According to the findings, Philolaus, sitting at just around 70km, and Copernicus, around 90km, appear to be similar in age ranking as the youngest of the studied craters (Copernican period (<1.1Ga)), while Amundsen is the oldest at about 100km in diameter (Imbrian (3.85-3.2Ga)). However, resurfacing events or lava flows may  have modified the original sizes and depths of these craters, thus influencing age estimations. 

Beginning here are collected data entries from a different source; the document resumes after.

theorem withdrawalStops_exposureStopped (s : State) (slot : Nat) :
    WithdrawalStopsExposure slot s (exposureStopped s slot) := by
  have hchannel : ((s.voidSelectionOf slot).abortBegunWorkOf slot).channel = (s.voidSelectionOf slot).channel := by simp
  have hexposing : ((s.voidSelectionOf slot).abortBegunWorkOf slot).exposing = s.exposing := by
    unfold State.exposing
    rw [hchannel]
    simp
  have hweb : ((s.voidSelectionOf slot).abortBegunWorkOf slot).web = s.web := by simp
  refine ⟨?_, ?_, ?_, ?_⟩
  · unfold exposureStopped
    rw [blankOf_scheduler, abortBegunWorkOf_scheduler, selection_voidSelectionOf]
  · have hblank (u : State) : WorkSame u (u.blankOf slot) := ⟨rfl, ⟨rfl, rfl⟩, rfl, rfl⟩
    have hvoid := work_voidSelectionOf s slot
    obtain ⟨haborts, hkeeps⟩ := work_abortBegunWorkOf (s.voidSelectionOf slot) slot
    by_cases hsel : s.scheduler.selects slot = true ∧ s.resampler.worksForSelection = true
    · rw [if_pos hsel] at hvoid
      rw [if_pos (.inl hsel)]
      have hnone : ¬ BegunWork (s.voidSelectionOf slot) slot := fun ⟨w, hw, _⟩ => by
        obtain ⟨hidle, -⟩ := hvoid
        simp [hidle] at hw
      unfold exposureStopped
      rw [hkeeps hnone]
      exact hvoid
    · rw [if_neg hsel] at hvoid
      have hsame : BegunWork (s.voidSelectionOf slot) slot ↔ BegunWork s slot := by
        obtain ⟨hwork, -⟩ := hvoid
        unfold BegunWork
        rw [show (s.voidSelectionOf slot).resampler.work = s.resampler.work from hwork]
      by_cases hbegun : BegunWork s slot
      · rw [if_pos (.inr hbegun)]
        exact haborts (hsame.2 hbegun)
      · rw [if_neg (by rintro (h | h); exacts [hsel h, hbegun h])]
        unfold exposureStopped
        rw [hkeeps fun h => hbegun (hsame.1 h)]
        exact hvoid
  · unfold exposureStopped
    rw [queue_blankOf, hexposing, hweb, hchannel, queue_voidSelectionOf, List.filter_filter]
    refine List.filter_congr fun l _ => Bool.and_comm _ _
  · unfold exposureStopped
    rw [exposure_blankOf, hweb, hchannel]
    simp

/-! ## Withdrawals (R19, R21, R23) -/

theorem withdrawalStops_of_same {parts parts' : List Machine.Part} {s' t' : State} (hs : OnlyChanges parts s s')
    (ht : OnlyChanges parts' t t') (hparts : ∀ p ∈ Machine.Part.map :: .exposure :: selectionParts, p ∉ parts)
    (hparts' : ∀ p ∈ Machine.Part.exposure :: selectionParts, p ∉ parts') (h : WithdrawalStopsExposure slot s' t) :
    WithdrawalStopsExposure slot s t' := by
  simp only [selectionParts, List.forall_mem_cons] at hparts hparts'
  obtain ⟨hm, he, h1, h2, h3, h4, h5, -⟩ := hparts
  obtain ⟨he', h1', h2', h3', h4', h5', -⟩ := hparts'
  have hmap : s'.web.map = s.web.map := hs _ hm
  have hexposure : s'.channel.exposure = s.channel.exposure := hs _ he
  have hsel : s'.scheduler.selection = s.scheduler.selection := hs _ h1
  have hqueue : s'.channel.queue = s.channel.queue := hs _ h2
  have hwork : s'.resampler.work = s.resampler.work := hs _ h3
  obtain ⟨hrowA, hrowB⟩ : Same s s' .rows := hs _ h4
  obtain ⟨hflight, htimer⟩ : Same s s' .fetch := hs _ h5
  have hexposure' : t'.channel.exposure = t.channel.exposure := ht _ he'
  have hsel' : t'.scheduler.selection = t.scheduler.selection := ht _ h1'
  have hqueue' : t'.channel.queue = t.channel.queue := ht _ h2'
  have hwork' : t'.resampler.work = t.resampler.work := ht _ h3'
  obtain ⟨hrowA', hrowB'⟩ : Same t t' .rows := ht _ h4'
  obtain ⟨hflight', htimer'⟩ : Same t t' .fetch := ht _ h5'
  have hselects : s'.scheduler.selects slot = s.scheduler.selects slot := by unfold Scheduler.selects; rw [hsel]
  have hworks : s'.resampler.worksForSelection = s.resampler.worksForSelection := by
    unfold Resampler.worksForSelection; rw [hwork]
  have hexposing : s'.exposing = s.exposing := by unfold State.exposing; rw [hexposure]
  have hexposed : s'.web.exposedSlot? = s.web.exposedSlot? := by unfold Web.exposedSlot?; rw [hmap]
  have hbegun : BegunWork s' slot ↔ BegunWork s slot := by unfold BegunWork; rw [hwork]
  have hended : WorkEnded t → WorkEnded t' := by
    simp only [WorkEnded, hwork', hrowA', hrowB', hflight', htimer']
    exact id
  have hkept : WorkSame s' t → WorkSame s t' := by
    simp only [WorkSame, Same, hwork, hrowA, hrowB, hflight, htimer, hwork', hrowA', hrowB', hflight', htimer']
    exact id
  obtain ⟨hselection, hworked, hlines, hblanked⟩ := h
  refine ⟨by rw [hsel', hselection, hselects, hsel], ?_, by rw [hqueue', hlines, hselects, hexposing, hexposed, hqueue],
    by rw [hexposure', hblanked, hexposed, hexposure]⟩
  split at hworked
  · next hcase =>
    rw [hselects, hworks] at hcase
    exact (if_pos (hcase.imp_right hbegun.1)).mpr (hended hworked)
  · next hcase =>
    rw [hselects, hworks] at hcase
    exact (if_neg fun h => hcase (h.imp_right hbegun.2)).mpr (hkept hworked)

theorem withdrawalStops_withdrawalDone (s : State) (slot : Nat) (q : Requester) (partially : Bool) :
    WithdrawalStopsExposure slot s (withdrawalDone s slot q partially) := by
  refine withdrawalStops_of_same (parts := [.orders, .items, .classLists, .attemptCause]) (parts' := [.orders, .bins])
    (s' := (withdrawalBegun s slot q partially).delist slot) ?_ (onlyChanges_releaseBins _ slot) (by decide) (by decide)
    (withdrawalStops_exposureStopped _ slot)
  intro p hp
  cases p <;> simp_all [Same, State.port, withdrawalBegun, OrderTable.modifyItems]

theorem binsReleased_of_modifyAll {bins : List Nat} (h : t.sort.bins = Table.modifyAll s.sort.bins bins Bin.release) :
    BinsReleased bins s t := by
  refine ⟨fun n hn b hb => ?_, fun n hn => ?_⟩
  · rw [h, get?_modifyAll, if_pos hn, hb]
    rfl
  · rw [h, get?_modifyAll, if_neg hn]

theorem waitingWrittenOff_withdrawalDone (q : Requester) (partially : Bool) (ho : s.order? slot = some o) :
    WaitingWrittenOff o s (withdrawalDone s slot q partially) := by
  refine ⟨fun r hr i hi => ?_, fun r hr => ?_⟩
  · rw [items_withdrawalDone q partially ho, get?_modifyAll, if_pos hr, hi]
    rfl
  · rw [items_withdrawalDone q partially ho, get?_modifyAll, if_neg hr]

/-- R21: a withdrawn order is drained where none of its copies was on the web. -/
theorem drained_withdrawalDone (q : Requester) (partially : Bool) (ho : s.order? slot = some o) :
    (withdrawalDone s slot q partially).orderTable.drained slot = (s.orderTable.itemsOf slot).all fun i => i.onWeb == 0 := by
  have horder : Table.get? (withdrawalDone s slot q partially).orderTable.orders slot = some (Withdrawn o q partially false) :=
    (order?_withdrawalDone s slot q partially slot).trans (by rw [if_pos rfl, ho]; rfl)
  have hwas : Table.get? s.orderTable.orders slot = some o := ho
  have hitems : (withdrawalDone s slot q partially).orderTable.itemsOf slot =
      (s.orderTable.itemsOf slot).map Item.writeOffWaiting := by
    unfold OrderTable.itemsOf
    rw [horder, hwas]
    dsimp only
    rw [List.map_filterMap, items_withdrawalDone q partially ho]
    refine List.filterMap_congr fun r hr => ?_
    rw [get?_modifyAll]
    exact if_pos hr
  unfold OrderTable.drained
  rw [hitems, List.all_map]
  rfl

/-- R21, R24: what the draining check does to a withdrawn order. -/
theorem withdraw_of_order (q : Requester) (partially : Bool) (ho : s.order? slot = some o) :
    s.withdraw slot q partially =
      if (s.orderTable.itemsOf slot).all (fun i => i.onWeb == 0) = true then
        (withdrawalDone s slot q partially).drainOrder slot (Withdrawn o q partially false)
      else withdrawalDone s slot q partially := by
  have horder : (withdrawalDone s slot q partially).order? slot = some (Withdrawn o q partially false) := by
    rw [order?_withdrawalDone, if_pos rfl, ho]
    rfl
  rw [withdraw_eq, accountCheck_of_order horder]
  rw [if_neg (by simp [completes, Withdrawn])]
  simp only [drains, drained_withdrawalDone q partially ho]
  simp [Withdrawn]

The presence of central peaks and less evidence of resurfacing in the Amundsen and Copernicus craters suggests they have remained relatively undisturbed since their formation, which doesn’t support their classification as older features. Interestingly, the three craters exhibit similar depths, which could imply that there have been varying resurfacing events which leveled out the craters with time. To further assess the ages of these craters, we analyzed their perimeters using GIS data. The results show that the South Pole region has the smallest craters across all ages, while the Mercator region features the largest, with the North Pole region falling in between. The Nectarian and Imbrian ages stand out with a higher abundance of large craters. This pattern lines up with the phenomenon known as the "late heavy bombardment."

Further research is currently in action, examining the resurfacing events in depth to compare how resurfacing events differ on each region of the moon. 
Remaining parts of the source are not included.